[Data excerpts]
== Segment start ==

-- ==== Sys2Proof/Machine/MemSpace.lean ====
section
/-! DEFINITION. The memory space (R186 to R221): Coves, port bindings, windows, regions, requests at the first
Q7 and at a region, responses and timeouts; the jobs of R229 to R234; and the commits that waited for a tag
(R272). -/

namespace Sys2Proof.Machine

/-! ## The memory sub-header (R195) -/

def mopREAD : Nat := 0
def mopWRITE : Nat := 1
def mopFADD64 : Nat := 2
def mopXADD : Nat := 3
def mopCAS64 : Nat := 4
def mopSWAP64 : Nat := 5
def mopFENCE : Nat := 6

def mmOp (b : BitVec 256) : Nat := fld b 251 248
def mmResp (b : BitVec 256) : Bool := bitAt b 247
def mmLen (b : BitVec 256) : Nat := fld b 238 230
def mmTag (b : BitVec 256) : Nat := fld b 229 214
def mmCove (b : BitVec 256) : Nat := fld b 213 198
def mmTadm (b : BitVec 256) : Nat := fld b 185 154
def mmAddr (b : BitVec 256) : Nat := fld b 127 64
/-- Byte offset within the endpoint, and the endpoint (R186). -/
def mmOff (b : BitVec 256) : Nat := fld b 109 64
def mmEpid (b : BitVec 256) : Nat := fld b 127 110

/-- A response to a request (R197): MOP, LEN, TAG, COVE, TADM and ADDR unchanged, XEXP zero. -/
def responseBits (b : BitVec 256) (status : Nat) : BitVec 256 :=
  setFld (setFld (setFld b 247 247 1) 246 239 status) 197 186 0

/-- R198 step 1: SUBVER, MOP and the reserved bits, and RESP clear, in a packet that carries the whole sub-header (R195). -/
def reqDefined (p : Packet) : Bool :=
  let b := p.sub
  decide (32 ≤ p.body.length) && fld b 255 252 == 1 && decide (mmOp b ≤ 6) && !mmResp b && fld b 153 128 == 0 && fld b 63 0 == 0

/-- R198 step 2, apart from the TAG. -/
def reqWellFormed (p : Packet) : Bool :=
  let b := p.sub
  let op := mmOp b
  let len := mmLen b
  (if op = mopREAD ∨ op = mopWRITE then decide (1 ≤ len ∧ len ≤ 256 ∧ mmOff b % 256 + len ≤ 256)
   else if op = mopFENCE then len == 0 && mmOff b == 0
   else len == 8 && mmOff b % 8 == 0)
  && p.data.length == (if op = mopREAD ∨ op = mopFENCE then 0 else if op = mopWRITE then len else if op = mopCAS64 then 16 else 8)
  && mmCove b == 0 && mmTadm b == 0 && fld b 246 239 == 0 && mmEpid b == p.dst
  && (if op = mopXADD then leAt p.data 4 4 == 0 else fld b 197 186 == 0)

/-- The permission a MOP needs (R208). -/
def permits (w : Window) (op : Nat) : Bool :=
  if op = mopREAD then w.pr else if op = mopWRITE ∨ op = mopFENCE then w.pw else if op = mopXADD then w.px else w.pa

/-- A window covers a request (R209). -/
def covers (cove : Nat) (b : BitVec 256) (w : Window) : Bool :=
  w.cove == cove && decide (w.lo ≤ mmEpid b ∧ mmEpid b ≤ w.hi) && permits w (mmOp b)
  && (mmOp b == mopFENCE || decide (w.base ≤ mmOff b / 4096 ∧ mmOff b / 4096 ≤ w.limit))

/-- The outstanding entry of a port and TAG (R199). -/
def findOut (s : State) (port tag : Nat) : Option Outst := s.mem.outst.find? (fun o => o.port == port && o.tag == tag)

/-- Free an outstanding entry: its lookups have ended (R219, R273). -/
def freeOut (port tag : Nat) : State → State :=
  onMem (fun m => { m with outst := m.outst.filter (fun o => !(o.port == port && o.tag == tag)) })

/-- Outstanding requests of a port. -/
def outCount (s : State) (port : Nat) : Nat := (s.mem.outst.filter (fun o => o.port == port)).length

/-- An answer of the first Q7 itself to a request, back on the requester's port: its header names the request's destination
as its source (R197). -/
def answerReq (port : Nat) (p : Packet) (status : Nat) : State → State :=
  builtOn (dieOf port) (directOn port (originateAs p.dst (dataPkt vcRSP p.src p.job (responseBits p.sub status) [])))

/-- The request has a route: an entry that leads here or to a port, or a node entry with an up port (R250, R254, R257). -/
def hasRoute (s : State) (p : Packet) : Bool :=
  match lookupDest s p.dst with
  | .noRoute => false
  | .via _ e => !(allowedSet s (capOf s) e).isEmpty
  | _ => true

/-! ## MEM_REQUEST_ADMIT (R198 to R201) -/

/-- The status with which the first Q7 refuses a request at steps 2 to 6; none when it is admitted. -/
def refuseReq (s : State) (port : Nat) (p : Packet) : Option Nat :=
  let b := p.sub
  if ¬ reqWellFormed p ∨ (findOut s port (mmTag b)).isSome then some stBAD
  else match boundAt s port p with
    | none => some stDENIED
    | some bd =>
      if ¬ jobBound s port p then some stDENIED
      else if ¬ s.mem.windows.any (fun w => covers bd.cove b w.2) then some stDENIED
      else if bd.maxOut ≤ outCount s port then some stNORES
      else if ¬ hasRoute s p then some stNORES
      else none

/-- A request that step 3 refuses for its job (R198, R232). -/
def refusedJob (s : State) (port : Nat) (p : Packet) : Bool :=
  reqWellFormed p && (findOut s port (mmTag p.sub)).isNone && (boundAt s port p).isSome && !jobBound s port p

/-- Count a refusal, for the port and the Cove of the binding the request was judged under, and post MEM_DENIED once for each
Cove and millisecond (R201, R271). -/
def noteRefusal (port addr : Nat) (bound : Option Binding) (s : State) : State :=
  let s := count (kPort port iMEM_DENY) s
  match bound with
  | none => s
  | some b =>
    let s := count (kCove b.cove 1) s
    let ms := s.tide.now / 1000000
    if s.mem.denied.contains (b.cove, ms) then s
    else
      let s := onMem (fun m => { m with denied := m.denied.filter (fun x => x.1 != b.cove) ++ [(b.cove, ms)] }) s
      postDev 0x12 (bytesLE 2 b.cove ++ bytesLE 2 port ++ bytesLE 8 addr) s

/-- A request as the first Q7 forwards it: SRC, COVE and TADM written (R199). -/
def stampReq (p : Packet) (src cove tide : Nat) : Packet :=
  let b := setFld (setFld p.sub 213 198 cove) 185 154 (tide % 2 ^ 32)
  { (p.setSrc src) with body := bytesBE 32 b.toNat ++ p.data }

/-- A packet delivered to an engine has been admitted before: it stands in a LOCAL account. -/
def isLocalAcct (s : State) (bufs : List (Nat × Nat)) : Bool :=
  bufs.any (fun e => match ((storedAt s e.1 e.2).map (fun x => x.acct) : Option Acct) with
    | some (Acct.egress q _) => decide (768 ≤ q)
    | _ => false)

/-- MEM_REQUEST_ADMIT. -/
def doAdmit (port : Nat) (p : Packet) (s : State) : State :=
  let b := p.sub
  if ¬ engineFor s port p ∨ isFabric s port = true ∨ 768 ≤ port ∨ p.ovc ≠ vcREQ ∨ isLocalAcct s (deliveredAt s port p) = true then s
  else
    let bufs := deliveredAt s port p
    let refused := refuseReq s port p
    let bound := boundAt s port p
    let ptag := ((deliveredIn s port p).bind (·.ptag)).getD s.mem.ptag
    let ctag := ((deliveredIn s port p).bind (·.ctag)).getD s.mem.ctag
    let jobDenied := refusedJob s port p
    let s := takeDelivered port p s
    if ¬ reqDefined p then freeAll bufs (count (kPort port iMEM_MALFORMED) s)
    else match refused, bound with
      | none, some bd =>
        let k := stampReq p bd.epid bd.cove s.tide.now
        let o : Outst := {
          port := port, tag := mmTag b, dst := p.dst, wtag := s.mem.wtag, ptag := ptag, ctag := ctag,
          at_ := s.tide.now, pkt := k }
        let s := onMem (fun m => { m with outst := m.outst ++ [o] }) (count (kCove bd.cove 0) s)
        let s := forAll bufs (fun e s => setStored e.1 e.2 (fun _ => k) (onStored e.1 e.2 (fun x => { x with
          ptag := none, ctag := none, dest := lookupDest s k.dst, cap := capOf s, rtag := some s.route.tag }) s)) s
        forwardPkt bufs k s
      | r, _ =>
        let s := noteRefusal port (mmAddr b) bound (onlyIf jobDenied (count (kPort port iJOB_DENY)) s)
        freeAll bufs (answerReq port p (r.getD stDENIED) s)

def execMemRequestAdmit (port : Nat) (p : Packet) (s : State) : Host.Outcome State Fault Refusal := .next (doAdmit port p s)

/-! ## MEM_REQUEST_PERFORM (R192, R194, R211 to R218) -/

/-- The region that covers an offset of this Q7. -/
def regionAt (s : State) (off : Nat) : Option (Nat × Region) :=
  s.mem.regions.find? (fun r => decide (r.2.offset ≤ off ∧ off < r.2.offset + r.2.size) && r.2.releasing.isNone)

/-- XADD on an 8-byte target: the code stored, and whether it is saturated (R212, R213). -/
def xadd (t value : Nat) (e : Int) : Nat × Bool :=
  let lim : Int := 2 ^ 63 - 4
  let w := match combine (winOf false t) (toWindow (decodeF fmtFp32 value) e 40) with
    | .fin v => if lim < v then Win.posSat else if v < -lim then Win.negSat else .fin v
    | w => w
  (winCode false w, isSat w)

/-- An atomic's new value and status (R212, R213). -/
def atomic (b : BitVec 256) (d : List Byte) (t : Nat) : Nat × Nat :=
  let op := mmOp b
  if op = mopFADD64 then ((t + leAt d 0 8) % 2 ^ 64, stDONE)
  else if op = mopXADD then
    let r := xadd t (leAt d 0 4) (toSigned 12 (fld b 197 186))
    (r.1, if r.2 then stOVERFLOW else stDONE)
  else if op = mopCAS64 then (if t = leAt d 0 8 then leAt d 8 8 else t, stDONE)
  else (leAt d 0 8, stDONE)

/-- Write a region's bytes. -/
def putRegion (ridx off : Nat) (d : List Byte) : State → State :=
  onMem (fun m => { m with regions := mmod m.regions ridx (fun r => { r with mem := memWriteN r.mem off d }) })

/-- Bytes with their parity bits on the way to a stack are checked at its PHY: a byte that fails is sent again, a Ripple
(R475, source 0x05). -/
def phyCheck (stack object : Nat) (l : List (Byte × Bool)) : State → State :=
  onlyIf (!parityGood l) (detect 0x05 (mkLoc (17 + stack) 0 0) object)

/-- The HBM3 stack of byte `off` of a region (R190). -/
def byteStack (r : Region) (off : Nat) : Nat := 2 * r.die + off / 256 % 2

/-- Perform a request at a region: status, response data, and the state (R192, R194, R212). -/
def perform (p : Packet) (s : State) : Nat × List Byte × State :=
  let b := p.sub
  let op := mmOp b
  if op = mopFENCE then (stDONE, [], s)
  else match regionAt s (mmOff b) with
    | none => (stDENIED, [], s)
    | some (ridx, r) =>
      if r.poisoned then (stPOISONED, [], s)
      else if hbmLost s r.die then
        (stPOISONED, [], onMem (fun m => { m with regions := mmod m.regions ridx (fun r => { r with poisoned := true }) })
          (detect 0x21 (mkLoc (17 + byteStack r (mmOff b - r.offset)) 0 0) ridx s))
      else
        let off := mmOff b - r.offset
        let n := mmLen b
        let put (l : List (Byte × Bool)) (s : State) : State :=
          countN (kDie r.die iHBM_WR) l.length (phyCheck (byteStack r off) ridx l (putRegion ridx off (bareBytes l) s))
        if op = mopREAD then (stDONE, bareBytes (genParity (memReadN r.mem off n)), countN (kDie r.die iHBM_RD) n s)
        else if op = mopWRITE then (stDONE, [], put (genParity (sliceB p.data 0 n)) s)
        else
          let old := bareBytes (genParity (memReadN r.mem off 8))
          let out := atomic b p.data (ofLE old)
          (out.2, old, put (genParity (bytesLE 8 out.1)) (countN (kDie r.die iHBM_RD) 8 s))

/-- A request's age is above its lifetime (R218). -/
def reqStale (s : State) (b : BitVec 256) : Bool := decide (400000 < ahead (mmTadm b) (s.tide.now % 2 ^ 32))

/-- A request has reached the regions' engine: it came over the fabric, or its first Q7, this one, has admitted it. -/
def atRegion (s : State) (e : Nat × Packet × Nat × Nat) : Bool :=
  e.2.1.ovc == vcREQ && e.2.1.ptype != 0 && (decide (768 ≤ e.1) || isFabric s e.1 || isLocalAcct s [e.2.2])

/-- A later request waits for every earlier one of its source, but a READ not for a READ (R211, R215). -/
def behindEarlier (s : State) (port : Nat) (p : Packet) : Bool :=
  (s.route.toEngine.takeWhile (fun e => !(e.1 == port && e.2.1 == p))).any (fun e =>
    atRegion s e && e.2.1.src == p.src && !(mmOp e.2.1.sub == mopREAD && mmOp p.sub == mopREAD))

/-- The die that serves a request: that of the region it addresses. -/
def serveDie (s : State) (p : Packet) : Nat := ((regionAt s (mmOff p.sub)).map (fun r => r.2.die)).getD 0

== Segment end ==

» YOUR ASSIGNMENT
Retype the records above, but only those lines that fall between the line containing "freeAll bufs (answerReq" and the line containing "(R475, source 0x05). -/", with both of those lines included, exactly as written.

» SOLVED EXERCISE
        freeAll bufs (answerReq port p (r.getD stDENIED) s)

def execMemRequestAdmit (port : Nat) (p : Packet) (s : State) : Host.Outcome State Fault Refusal := .next (doAdmit port p s)

/-! ## MEM_REQUEST_PERFORM (R192, R194, R211 to R218) -/

/-- The region that covers an offset of this Q7. -/
def regionAt (s : State) (off : Nat) : Option (Nat × Region) :=
  s.mem.regions.find? (fun r => decide (r.2.offset ≤ off ∧ off < r.2.offset + r.2.size) && r.2.releasing.isNone)

/-- XADD on an 8-byte target: the code stored, and whether it is saturated (R212, R213). -/
def xadd (t value : Nat) (e : Int) : Nat × Bool :=
  let lim : Int := 2 ^ 63 - 4
  let w := match combine (winOf false t) (toWindow (decodeF fmtFp32 value) e 40) with
    | .fin v => if lim < v then Win.posSat else if v < -lim then Win.negSat else .fin v
    | w => w
  (winCode false w, isSat w)

/-- An atomic's new value and status (R212, R213). -/
def atomic (b : BitVec 256) (d : List Byte) (t : Nat) : Nat × Nat :=
  let op := mmOp b
  if op = mopFADD64 then ((t + leAt d 0 8) % 2 ^ 64, stDONE)
  else if op = mopXADD then
    let r := xadd t (leAt d 0 4) (toSigned 12 (fld b 197 186))
    (r.1, if r.2 then stOVERFLOW else stDONE)
  else if op = mopCAS64 then (if t = leAt d 0 8 then leAt d 8 8 else t, stDONE)
  else (leAt d 0 8, stDONE)

/-- Write a region's bytes. -/
def putRegion (ridx off : Nat) (d : List Byte) : State → State :=
  onMem (fun m => { m with regions := mmod m.regions ridx (fun r => { r with mem := memWriteN r.mem off d }) })

/-- Bytes with their parity bits on the way to a stack are checked at its PHY: a byte that fails is sent again, a Ripple
(R475, source 0x05). -/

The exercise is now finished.